Fourth Week of Lent - March 13 - Ishmael
  • Theme: God Hears and Helps
  • Character Texts: Genesis 21:8-21; Genesis 25:7-18 
  • ​Other Readings: Psalm 13; Romans 8:31-39; Luke 7:11-17
  • Summary
    • To cry out to God amid distress and trust that God hears - this is the comfort of all in need.  How often have we cried out to God?  How often have we wondered if God hears us in our misery?  How often have we raised our voices saying, "how long, O Lord?  How long?"  The story of Ishmael reminds us that our cries do not go out into an empty, meaningless void; rather, our cries go to the ears, and therefore the very heart, of God.  And God hears.  That is God's promise both for us and to us.  God hears when we cry.  And in hearing, God helps.  This story also reminds us that God's help extends beyond any barriers we might erect or any limitations we might impose.  Ishmael is cast out, and yet God hears and helps him.  Hence, we see that God's promises at the crossroads of history and hope are God's to give, transgressing human exclusion and transcending human boundaries.

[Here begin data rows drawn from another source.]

/-! Records (R179 to R182). -/

/-- The page in the smaller of the two encodings, ENC 0 on a tie (R179). -/
def encodePage (b : Bytes) : Nat × Bytes :=
  let ws := groupsOf 4 b.length b
  let nz := ws.filter fun w => w.any fun x => x != 0
  let bm := (groupsOf 8 ws.length (ws.map fun w => w.any fun x => x != 0)).map fun g =>
    BitVec.ofNat 8 ((g.zipIdx.map fun x => if x.1 then 2 ^ x.2 else 0).sum)
  let e1 := bm ++ nz.flatten
  if e1.length < b.length then (1, e1) else (0, b)

/-- A page record (R181). -/
def pageRecord (addr : Nat) (page : Bytes) : Bytes :=
  let (enc, body) := encodePage page
  let len := 4 * ceilDiv (12 + body.length) 4
  leBytes 1 1 ++ leBytes 1 0x24 ++ leBytes 2 len ++ leBytes 6 addr ++ leBytes 1 enc ++ [0] ++ body ++ List.replicate (len - (12 + body.length)) 0

/-- The epoch header record (R180). -/
def headerRecord (p no step base : Nat) (key folded hostLoss : Bool) : Bytes :=
  leBytes 1 1 ++ leBytes 1 0x23 ++ leBytes 2 24 ++ leBytes 1 (b2n key + 2 * b2n folded + 4 * b2n hostLoss) ++ leBytes 1 p ++ leBytes 2 0 ++
    leBytes 4 no ++ leBytes 8 step ++ leBytes 4 base

/-- The epoch end record (R182). -/
def endRecord (e : Epoch) : Bytes :=
  leBytes 1 1 ++ leBytes 1 0x25 ++ leBytes 2 56 ++ leBytes 1 (b2n e.digested + 2 * b2n e.divergent + 4 * b2n e.timeout) ++ leBytes 3 0 ++
    leBytes 4 e.no ++ leBytes 4 e.pages ++ leBytes 8 e.bytes ++ e.digest

/-- A digest message (R189). -/
def digestRecord (self step : Nat) (d : Bytes) : Bytes :=
  leBytes 1 1 ++ leBytes 1 0x26 ++ leBytes 2 48 ++ leBytes 1 self ++ leBytes 3 0 ++ leBytes 8 step ++ d

/-! Writing records out (R183, R196). -/

/-- Update a partition's stream. -/
def State.modStream (s : State) (p : Nat) (f : Stream → Stream) : State := s.modPart p fun pt => { pt with stream := f pt.stream }

/-- Bytes of the host ring. -/
def ringBytes (c : Bytes) : Nat := cfgRingSlabs c * slabB

/-- Free bytes of a ring (R196). -/
def ringFree (S head tail : Nat) : Nat := if S = 0 then 0 else (tail + 2 * S - head - 4) % S

/-- Put bytes in the host ring at HEAD and advance HEAD past them. -/
def State.ringPut (s : State) (p : Nat) (b : Bytes) : State :=
  let st := (s.part p).stream
  let S := ringBytes st.cfg
  let h := (st.head + b.length) % S
  (s.writeInPlace (cfgRingAddr st.cfg + st.head) b).modStream p fun st => { st with head := h, bounds := st.bounds ++ [h] }

/-- Write one record in the host ring, with the pad record that it needs first: whether it was written (R196). -/
def State.ringWrite (s : State) (p : Nat) (r : Bytes) : State × Bool :=
  let st := (s.part p).stream
  let S := ringBytes st.cfg
  let toEnd := S - st.head
  let s := if toEnd < r.length ∧ toEnd ≤ ringFree S st.head st.tail then
    s.ringPut p (leBytes 1 1 ++ leBytes 1 0x27 ++ leBytes 2 toEnd ++ List.replicate (toEnd - 4) 0) else s
  let st := (s.part p).stream
  if r.length ≤ S - st.head ∧ r.length ≤ ringFree S st.head st.tail then (s.ringPut p r, true) else (s, false)

/-- Where an epoch's records go: 1 cellar, 2 host ring, 3 storage endpoint. -/
def epochDest (c : Bytes) (e : Epoch) : Nat := if e.hostLoss then (if e.toCellar then 1 else 3) else cfgDest c

/-- Send one record of the open epoch: whether it was taken; its bytes count, to T3, to T4 or as payload (R454). -/
def State.sendRecord (s : State) (p : Nat) (e : Epoch) (r : Bytes) : State × Bool :=
  let d := epochDest (s.part p).stream.cfg e
  let (t, ok) := if d = 2 then (if s.outbound then s.ringWrite p r else (s, false)) else (s.emit (.stream p d r), true)
  (if ok then t.meterBytes p r.length else t, ok)

/-- Send records in order until one is not taken; the rest is returned. -/
def State.sendRecords (p : Nat) (e : Epoch) : List Bytes → State → State × List Bytes
  | [], s => (s, [])
  | r :: rs, s =>
    let (s', ok) := s.sendRecord p e r
    if ok then State.sendRecords p e rs s' else (s', r :: rs)

/-! Epochs (R176 to R185). -/

/-- The mapped slabs of the state set that hold data, in entry order, with DIGEST. -/
def State.streamSlabs (s : State) (p : Nat) (c : Bytes) : List (Nat × Bool) :=
  (cfgSet c).flatMap fun e => ((List.range e.slabs).map fun i => (e.key + i, e.digest)).filter fun x =>
    match s.slab? x.1 with | some y => y.part == p && y.st != .lost | none => false

/-- The pages of a slab: address and committed bytes. -/
def slabPages (m : Memory) (k : Nat) : List (Nat × Bytes) :=
  (List.range 512).map fun i => (k * slabB + 4096 * i, m.read (k * slabB + 4096 * i) 4096)

/-- Hash of a page in a list. -/
def hashOf (l : List (Nat × Bytes)) (a : Nat) : Option Bytes := (l.find? fun x => x.1 == a).map (·.2)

  • Prayer: Hear my voice when I cry to you, O God, Come to me and help me in my time of need.  In the name of +Jesus, Amen.

 

Fifth Week of Lent - March 20 - Isaac
  • Theme: God Protects and Provides
  • Character Texts: Genesis 21:1-7; Genesis 22:1-19; Genesis 25:7-11 
  • ​Other Readings: Psalm 91; Hebrews 11:17-20; Luke 12:22-32
  • Summary
    • The story of Isaac is a complicated one.  This child of the promise becomes a demonstration of his father's commitment to God by his father's willingness to cause him harm at God's direction, harm that is ultimately not perpetrated only because God intervenes.  Whew!  But God does not always intervene in this way in our lives or the life of the world.  Our personal crosswords of history and hope are often crossroads that we come to because of real and lasting harm perpetrated by others and by us.  Likewise, the crossroads of history and hope within the global story are often the same: it is often harm that brings the world to the brink and in need of hope.  To wrestle with the promises of protection and providence that the Isaac story uplifts, then, is to name the promises, name the paradoxes, and to seek God in the midst of it all, trusting that God is who God claims to be, and the God who makes promises will indeed keep them.
  • Prayer: Protect me, O God, from all that would bring me harm, and provide for me according to your will.  In the name of +Jesus, Amen.